11 Le CS est composé de trois types d’acteurs : l’organisation qui a une tâche à réaliser, la foule prête à contribuer, la plate-forme qui les met en relation. Si les travaux en gestion mettent l’accent sur l’acteur « organisation », il y a peu de données empiriques sur les entreprises recourant au CS (Felstiner, 2011). La notion abstraite de foule offre une catégorisation nouvelle des ressources de l’entreprise. Elle donne un nom à la multitude et à la diversité des contributeurs potentiels. Elle caractérise le CS en tant que dispositif sociotechnique instrumentant le recours aux ressources des internautes. Elle fonde un argumentaire intéressant l’entreprise autour de quatre avantages : la quantité des ressources mobilisables (des milliers de contributeurs en quelques heures), leur accessibilité permanente et rapide, gage de réactivité et de flexibilité pour l’entreprise, une intelligence collective supérieure à celle d’un individu, aussi expert soit-il, un renouvellement rapide des idées, des informations, des connaissances. Si ces avantages sont souvent rappelés, on connaît peu les acteurs composant cette foule. Seules quelques études portent sur les motivations des contributeurs (Brabham, 2013 ; Lebraty et Lobre, 2010). Ce manque de recherche conduit à voir dans la foule une multitude d’amateurs cherchant un lieu où exprimer leurs passions, alors que dans de nombreux secteurs comme la photographie ou la publicité, elle se compose de professionnels tentant leur chance pour vivre de leur travail (Brabham, 2013).

12 Nous en savons plus sur le troisième type d’acteur, les plates-formes de mise en relation (Kaganer et al., 2013) qui sont un objet privilégié des études empiriques. Elles correspondent à la partie la plus visible du dispositif car leur modèle économique est fortement lié à leur visibilité sur la toile et à leur notoriété auprès des internautes. En tant que nouveaux acteurs de l’intermédiation, elles structurent le dispositif. Elles connaissent une croissance exponentielle (plus de 1800 plates-formes recensées en 2014 [2]). En s’appropriant les potentialités du web, elles développent son usage avec une offre de services élargie tout en captant une partie de la valeur créée par les contributeurs.
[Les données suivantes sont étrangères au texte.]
/-- Sends what a port's credits allow. -/
def Dev.pump (d : Dev) (k : Nat) : Dev :=
  vcOrder.foldl (fun d vc => Dev.pumpVc k vc ((d.portAt k).queue.length + 1) d) d

/-- A packet enters the output queue of a port; where the queue holds more than THRESH flits of its class, a data packet
of TC1 or TC2 without CIRC takes the mark, once (R392). -/
def Dev.enqueue (d : Dev) (k : Nat) (upper marked : Bool) (p : Pkt) (inp : Option (Nat × Nat)) : Dev :=
  let tc := p.tc.val
  let depth := (((d.portAt k).queue.filter (fun v => v.vc / 2 = tc)).map (·.left)).foldl (· + ·) 0
  let mark := p.isData && p.secret && !p.circ && d.get RTE_CC.THRESH < depth && !marked
  let p := if mark then { p with trailer := p.trailer ^^^ 1 } else p
  let n := p.flitCount
  let v : VcPkt := { pkt := p, vc := 2 * tc + b2n upper, flits := n, left := n, inp := inp }
  (d.modPort k (fun q => { q with queue := q.queue ++ [v] })).pump k

/-! ### Down and up -/

/-- LINK_DOWN of every circulation context that has a ring on the port (R65, R71). -/
def Dev.ringPortLost (d : Dev) (k : Nat) : Dev :=
  allCtx.foldl (fun d c =>
    match ((d.ctxAt c).rings.filter (fun g => g.upPort = k || g.downPort = k)).map (fun g =>
      ({ Detection.unitOnly 1 (d.portUnit k) with ringId := g.id } : Detection)) with
    | [] => d
    | x :: xs => d.detectNow c (x :: xs)) d

/-- A port goes DOWN (R331, R353, R402): queued packets are discarded and counted, the neighbour entry is cleared, the
quads are off. -/
def Dev.portDown (d : Dev) (k : Nat) (fault : Bool) : Dev :=
  let st := d.portState k
  if st = psDown then d
  else
    let q := (d.portAt k).queue
    let d := q.foldl (fun d v => match v.inp with
      | some (ik, ivc) => if ik = k then d else d.freeFlits ik ivc v.flits
      | none => d) d
    let d := d.count LNK_ERR.DROP_DOWN 0 q.length
    let d := (d.portQuads k).foldl (fun d q => d.putQuad q qsOff) d
    let d := (((d.put LNK_PORT_STAT.STATE psDown k).put LNK_PORT_STAT.ACTIVE 0 k).put LNK_PORT_STAT.SPARE_USED 0 k).count
      LNK_PORT_STAT.DOWNS k
    let d := (d.resetRegsAt [.BRY_NBR, .BRY_NBR_SERIAL] k).modPort k (fun _ => LnkPort.init)
    let d := { d with lnk := tblMap LnkPort.init (fun _ p => { p with
      queue := p.queue.map (fun v => if v.inp.any (fun i => i.1 = k) then { v with inp := none } else v) }) d.lnk }
    let d := if fault then d.logError 2 0 (d.portUnit k) 0x0021 0 0 0 else d
    if psUp ≤ st then d.ringPortLost k else d

/-- Every quad of a port begins to train (R330, R331). -/
def Dev.startTraining (d : Dev) (k : Nat) : Dev :=
  if d.portCount k = 0 || d.portState k ≠ psDown || !d.flag LNK_PORT_CFG.EN k then d
  else
    let d := (d.portQuads k).foldl (fun d q => (d.putQuad q qsTraining).modDom (376 + q) (fun r =>
      if r.state = .on then r else { state := .on, raises := satAdd r.raises 1 0xFFFF })) d
    (d.modPort k (fun _ => LnkPort.init)).put LNK_PORT_STAT.STATE psTraining k

/-- ACTIVE, SPARE_USED and UP or DEGRADED follow the quads that carry flits; with none left the port goes DOWN (R331).
DEDUCED, log 108. -/
def Dev.settlePort (d : Dev) (k : Nat) : Dev :=
  let n := (d.portAt k).order.length
  if n = 0 then d.portDown k true
  else
    let d := (d.put LNK_PORT_STAT.ACTIVE n k).put LNK_PORT_STAT.SPARE_USED (d.portAt k).standIn.length k
    let d := if psUp ≤ d.portState k then
        d.put LNK_PORT_STAT.STATE (if n < d.get LNK_PORT_MAP.COUNT k then psDegraded else psUp) k
      else d
    d.pump k

/-- A port leaves DISCOVER: its credits stand at their full values, every total at zero (R353). -/
def Dev.fullCredits (d : Dev) (k : Nat) : Dev :=
  d.modPort k (fun p => { p with used := [], shared := [], rseen := [], sseen := [], rfreed := [], sfreed := [] })

/-- A flip admits an ARMED port (R331, R373). -/
def Dev.admitPort (d : Dev) (k : Nat) : Dev :=
  if d.portState k = psArmed then (d.put LNK_PORT_STAT.STATE psUp k).settlePort k else d

/-! ### The profile (R326, R327) -/

/-- The ports of a named profile: FIRST, COUNT, AUX. -/
def profilePort (profile k : Nat) : Nat × Nat × Bool :=
  match profile with
  | 0 => if k < 2 then (16 * k, 16, false) else if k = 2 then (32, 4, true) else (0, 0, false)
  | 1 => if k < 4 then (8 * k, 8, false) else if k = 4 then (32, 4, true) else (0, 0, false)
  | 2 => if k < 6 then (6 * k, 6, false) else (0, 0, false)
  | _ => (3 * k, 3, false)

/-- The quads that LNK_PORT_MAPk names. -/
def Dev.mapQuads (d : Dev) (k : Nat) : List Nat :=
  (List.range (d.get LNK_PORT_MAP.COUNT k + d.get LNK_PORT_MAP.SPARES k)).map (· + d.get LNK_PORT_MAP.FIRST k)

/-- The quads that a module pair of lock-step holds (R416, R530). -/
def Dev.heldQuads (d : Dev) : List Nat :=
  if d.lockForm 1 then
    (List.range 12).flatMap (fun k => if d.flag LNK_PORT_MAP.AUX k && d.get LNK_PORT_MAP.COUNT k ≠ 0 then d.mapQuads k else [])
  else []

/-- The checks of a CUSTOM commit in port order (R327, R355): the STATUS and BADPORT of the first that fails. -/
def Dev.customCheck (d : Dev) : List Nat → List Nat → Option (Nat × Nat)
  | [], seen => if seen.isEmpty then some (2, 0) else none
  | k :: ks, seen =>
    let n := d.get LNK_PORT_MAP.COUNT k
    let sp := d.get LNK_PORT_MAP.SPARES k
    if n = 0 then d.customCheck ks seen
    else if 36 < d.get LNK_PORT_MAP.FIRST k + n + sp || sp = 3 then some (2, k)
    else if (d.mapQuads k).any seen.contains then some (3, k)
    else if !d.flag LNK_PORT_MAP.AUX k && (d.mapQuads k).any d.heldQuads.contains then some (4, k)
    else d.customCheck ks (seen ++ d.mapQuads k)

/-- Commits the link set-up (R327, R328). -/
def Dev.linkCommit (d : Dev) : Dev :=
  let prof := d.get LNK_PROFILE.PROFILE
  let fail := fun (st k : Nat) => (d.put LNK_PROFILE.STATUS st).put LNK_PROFILE.BADPORT k
  if d.flag LNK_PROFILE.COMMITTED then d
  else if 4 < prof then fail 1 0
  else if 1792 < d.pool 0 + d.pool 1 + d.pool 2 + d.pool 3 then fail 2 0
  else match (if prof = 4 then d.customCheck (List.range 12) [] else none) with
    | some (st, k) => fail st k
    | none =>
      let d := if prof = 4 then d
        else (List.range 12).foldl (fun d k =>
          let (f, n, a) := profilePort prof k
          (((d.put LNK_PORT_MAP.FIRST f k).put LNK_PORT_MAP.COUNT n k).put LNK_PORT_MAP.SPARES 0 k).put LNK_PORT_MAP.AUX (b2n a) k) d
      let d := ((d.put LNK_PROFILE.COMMITTED 1).put LNK_PROFILE.STATUS 0).put LNK_PROFILE.BADPORT 0
      let d := (List.range 12).foldl (fun d k =>
        (if d.get LNK_PORT_MAP.COUNT k = 0 then [] else d.mapQuads k).foldl (fun d q => d.put LNK_QUAD.PORT k q) d) d
      if d.linksLive then (List.range 12).foldl Dev.startTraining d else d

/-- The write of LNK_PROFILE (R327, R328). -/
def Dev.profileWrite (d : Dev) (w : RegWr) : Dev :=
  let d := d.writeFields .LNK_PROFILE 0 (d.flag LNK_PROFILE.COMMITTED) w
  if wrSets w LNK_PROFILE.COMMIT then d.linkCommit else d

/-- LINK_PROFILE_COMMIT (R327, R328). -/
def execLinkProfileCommit (w : RegWr) (s : State) : Host.Outcome State Fault Refusal :=
  .next (s.run (mgmtDev .LNK_PROFILE 0 (fun d => d.profileWrite w)))

/-- Whether a write of LNK_PORT_CFG may not change the HINGE and GROUP copies of a version: it is in force, or the flip is
pending (R372). -/
def Dev.copyLocked (d : Dev) (v : Nat) : Bool := d.get RTE_FLIP.INFORCE = v || d.flag RTE_FLIP.PENDING

/-- The fields of a port's copy for a Tumbler value (R343). -/
def hingeFld (v : Nat) : Fld := if v = 0 then LNK_PORT_CFG.HINGE0 else LNK_PORT_CFG.HINGE1
def groupFld (v : Nat) : Fld := if v = 0 then LNK_PORT_CFG.GROUP0 else LNK_PORT_CFG.GROUP1

/-- The write of LNK_PORT_CFGk: a refused copy stays and is counted (R331, R343, R372). -/
def Dev.portCfgWrite (d : Dev) (k : Nat) (w : RegWr) : Dev :=
  let old := d
  let d := d.writeFields .LNK_PORT_CFG k false w
  let d := [0, 1].foldl (fun d v =>
    if !old.copyLocked v then d
    else [hingeFld v, groupFld v].foldl (fun d f =>
      if d.get f k = old.get f k then d else (d.put f (old.get f k) k).count RTE_ERR.TBLREJ) d) d
  if !wrCarries w LNK_PORT_CFG.EN then d
  else if d.flag LNK_PORT_CFG.EN k then
    (if d.flag LNK_PROFILE.COMMITTED && d.linksLive then d.startTraining k else d)
  else d.portDown k false

/-- PORT_ENABLE (R331): EN set starts training, EN cleared takes the port DOWN. -/
def execPortEnable (port : PortId) (w : RegWr) (s : State) : Host.Outcome State Fault Refusal :=
  .next (s.run (mgmtDev .LNK_PORT_CFG port.val (fun d => d.portCfgWrite port.val w)))

/-! ### Training (R330, R331) -/

/-- A port all of whose quads have settled, with an active quad trained, enters DISCOVER: spares fill failed places. -/
def Dev.trainingSettle (d : Dev) (k : Nat) : Dev :=
  let qs := d.portQuads k
  if d.portState k ≠ psTraining || qs.any (fun q => d.quadState q = qsTraining) then d
  else if !(d.activePlaces k).any (fun q => d.quadState q = qsActive) then d
  else
    let fill := (d.activePlaces k).foldl (fun (acc : List Nat × List (Nat × Nat) × List Nat) q =>
      if d.quadState q = qsActive then (acc.1 ++ [q], acc.2.1, acc.2.2)
      else match acc.2.2 with
        | [] => acc
        | s :: rest => (acc.1 ++ [s], acc.2.1 ++ [(q, s)], rest))
      ([], [], (d.sparePlaces k).filter (fun q => d.quadState q = qsSpare))
    let d := fill.2.1.foldl (fun d e => d.putQuad e.2 qsActive) d
    let d := d.modPort k (fun p => { p with order := fill.1, standIn := fill.2.1 })
    (d.put LNK_PORT_STAT.STATE psDiscover k).settlePort k

/-- The record of a quad that has failed (R527, R528).
DEDUCED, log 110. -/
def Dev.quadRecord (d : Dev) (q : Nat) : Dev := d.logError 2 0 (0x8A00 + q) 0x0020 0 2 q

/-- The body of a link-control flit (R337), CHK included. -/
def Dev.lcfBody (d : Dev) (k req rq id at' setCount : Nat) : Bytes :=
  let p := d.portAt k
  let b := zeros 4 ++ (List.range 8).flatMap (fun v => leBytes 2 (tblGet 0 p.rfreed v))
    ++ (List.range 4).flatMap (fun t => leBytes 2 (tblGet 0 p.sfreed t))
    ++ leBytes 1 req ++ leBytes 1 rq ++ leBytes 1 id ++ zeros 1 ++ leBytes 4 at' ++ leBytes 4 setCount
    ++ leBytes 8 (d.get BRY_SERIAL.SERIAL) ++ zeros 76
  b ++ leBytes 4 (crc32c b)

/-- Sends an LCF with a request or an answer; the set count is a free value.
DESIGN CHOICE, log 107. -/
def Dev.sendLcf (d : Dev) (k req rq id at' : Nat) : Dev :=
  let (n, d) := d.draw
  d.emit (.lcf (Fin.ofNat 12 k) (d.lcfBody k req rq id at' (n.toNat % 2 ^ 32)))

/-- The index of a quad within its port, and the quad of an index. -/
def Dev.quadIndex (d : Dev) (k q : Nat) : Nat := q - d.get LNK_PORT_MAP.FIRST k

/-- This end requests a change; SWITCH_AT is a free value (R350). -/
def Dev.requestChange (d : Dev) (k req q spare : Nat) (recal : Bool) : Dev :=
  let (v, d) := d.draw
  let at' := v.toNat % 2 ^ 32
  let id := (d.portAt k).nextId
  let rq := if req = 3 then d.quadIndex k q % 16 + 16 * (d.quadIndex k spare % 16) else d.quadIndex k q
  let d := d.modPort k (fun p => { p with
    nextId := (p.nextId + 1) % 256,
    change := some { own := true, req := req, quad := q, spare := spare, id := id, switchAt := at', agreed := false, recal := recal } })
  d.sendLcf k req rq id at'

/-- A trained spare of a port that carries no flits. -/
def Dev.freeSpare (d : Dev) (k : Nat) : Option Nat :=
  (d.portQuads k).find? (fun q => d.quadState q = qsSpare && !(d.portAt k).order.contains q)

/-- Requests the substitution or the removal of a quad, or takes the port DOWN where it is the last (R349). -/
def Dev.requestLoss (d : Dev) (k q : Nat) (recal : Bool) : Dev :=
  match d.freeSpare k with
  | some s => d.requestChange k 3 q s recal
  | none =>
    if (d.portAt k).order.any (· ≠ q) then d.requestChange k 1 q 0 recal
    else d.portDown k true

/-- Requests the next change that waits, failures first (R352). -/
def Dev.nextChange (d : Dev) (k : Nat) : Dev :=
  let p := d.portAt k
  if p.change.isSome then d
  else match (p.todo.find? (fun t => !t.1)).or p.todo.head? with
    | none => d
    | some t =>
      let d := d.modPort k (fun p => { p with todo := p.todo.erase t })
      if t.1 then d.requestChange k 2 t.2 0 true
      else if p.order.contains t.2 then d.requestLoss k t.2 false
      else d

/-- QUAD_TRAINING_DONE (R330, R331, R351): a quad that trains settles; one that recalibrates asks to rejoin or has failed.
A quad whose peer reports another serial than the port's first is STRAY.
DEDUCED, log 106. -/
def execQuadTrainingDone (quad : QuadId) (outcome : TrainOutcome) (s : State) : Host.Outcome State Fault Refusal :=
  .next (s.run (Act.dev (fun d =>
    let q := quad.val
    let k := d.get LNK_QUAD.PORT q
    let st := d.quadState q
    if st = qsTraining then
      let own := if (d.activePlaces k).contains q then qsActive else qsSpare
      let d := match outcome with
        | .failed => (d.putQuad q qsFailed).quadRecord q
        | .stray => d.putQuad q qsStray
        | .trained ser =>
          match (d.portAt k).peer with
          | none => (d.modPort k (fun p => { p with peer := some ser.toNat })).putQuad q own
          | some o => d.putQuad q (if o = ser.toNat then own else qsStray)
      d.trainingSettle k
    else if st = qsRecal then
      match outcome with
      | .trained _ =>
        if (d.portAt k).recal.contains q then
          (d.modPort k (fun p => { p with todo := p.todo ++ [(true, q)], recal := p.recal.filter (· ≠ q) })).nextChange k
        else d
      | _ => (((d.putQuad q qsFailed).put LNK_QUAD.RSTAT 6 q).modPort k (fun p => { p with
          recal := p.recal.filter (· ≠ q) })).quadRecord q
    else d)))

/-- TRAINING_TIMEOUT (R331): 2 s without an active quad trained. -/
def execTrainingTimeout (port : PortId) (s : State) : Host.Outcome State Fault Refusal :=
  .next (s.run (Act.dev (fun d =>
    let k := port.val
    if d.portState k = psTraining && !(d.activePlaces k).any (fun q => d.quadState q = qsActive) then
      (d.portDown k false).modPort k (fun p => { p with retry := true })
    else d)))

/-- TRAINING_RETRY (R331): 1 s after the timeout. -/
def execTrainingRetry (port : PortId) (s : State) : Host.Outcome State Fault Refusal :=
  .next (s.run (Act.dev (fun d =>
    if (d.portAt port.val).retry then (d.modPort port.val (fun p => { p with retry := false })).startTraining port.val else d)))

/-! ### Link-control flits (R334, R337, R349 to R352) -/

/-- Whether an LCF is one: TYPE 0x00, 128 bytes, CHK right (R337). -/
def lcfGood (f : Bytes) : Bool := f.length = 128 && rdb f 0 = 0 && rd f 0x7C 4 = crc32c (f.take 0x7C)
Elles doivent d’ailleurs leur succès aux compétences prêtées à la foule d’acteurs auxquels elles donnent accès.

Le CS comme technique gestionnaire

13 Souvent décrit comme dérivant de l’open source (Howe, 2008), le CS apparaît davantage comme une forme renouvelée d’externalisation (Lebraty et Lobre, 2010) permettant de s’affranchir toujours plus des frontières de l’organisation, ainsi que des contraintes de gestion et des cadres contractuels qui subsistent dans les formes classiques d’externalisation pour gagner encore en flexibilité. Le CS inaugure selon nous un nouvel usage de l’externalisation, tant au niveau de son objet, de sa temporalité, que de la nature de la relation. Si externaliser consiste à confier à un prestataire une activité initialement réalisée par l’entreprise, les transactions liées au CS portent davantage sur des « objets » étroitement définis : une idée, la résolution de problème, des informations, une tâche, une « micro-tâche ». Pour s’en convaincre, il suffit de comparer les contrats d’externalisation (longs et complexes) aux « accords de principe » ou aux « quelques lignes » présentant les tâches des « crowdworkers ». À la différence des pratiques classiques d’externalisation, le CS se caractérise par l’immédiateté, l’instantanéité, la courte durée de la relation (de quelques minutes à quelques jours). Il ne s’agit plus de construire une relation durable avec une organisation ou un individu, mais de favoriser une rencontre entre une demande et une réponse, un problème et une solution. La nature même de la relation change : il ne s’agit pas de contractualiser une relation commerciale avec une entreprise, ni une relation d’emploi avec un candidat. D’une part, cette relation se dématérialise : anonyme, sans rencontre physique, ni échange, elle est portée par l’appel à contribution qui n’exerce aucune contrainte et laisse à l’internaute toute liberté de contribuer ou pas. D’autre part, elle se virtualise, voire se « déshumanise » : des plates-formes proposent aux entreprises de puiser dans le « human cloud » (Kaganer et al., 2013), à l’instar de prestataires de service leur proposant de prendre en charge leur gestion des données via le « cloud computing ». Si le concept « XaaS », soit « X as a Service » concerne l’externalisation de composantes informatiques (logiciels, plates-formes, capacités de stockage), le discours des acteurs du CS laissent entrevoir une composante que l’on pourrait qualifier de HaaS (Human as a Service) ou « SaaS » (Skills as a service).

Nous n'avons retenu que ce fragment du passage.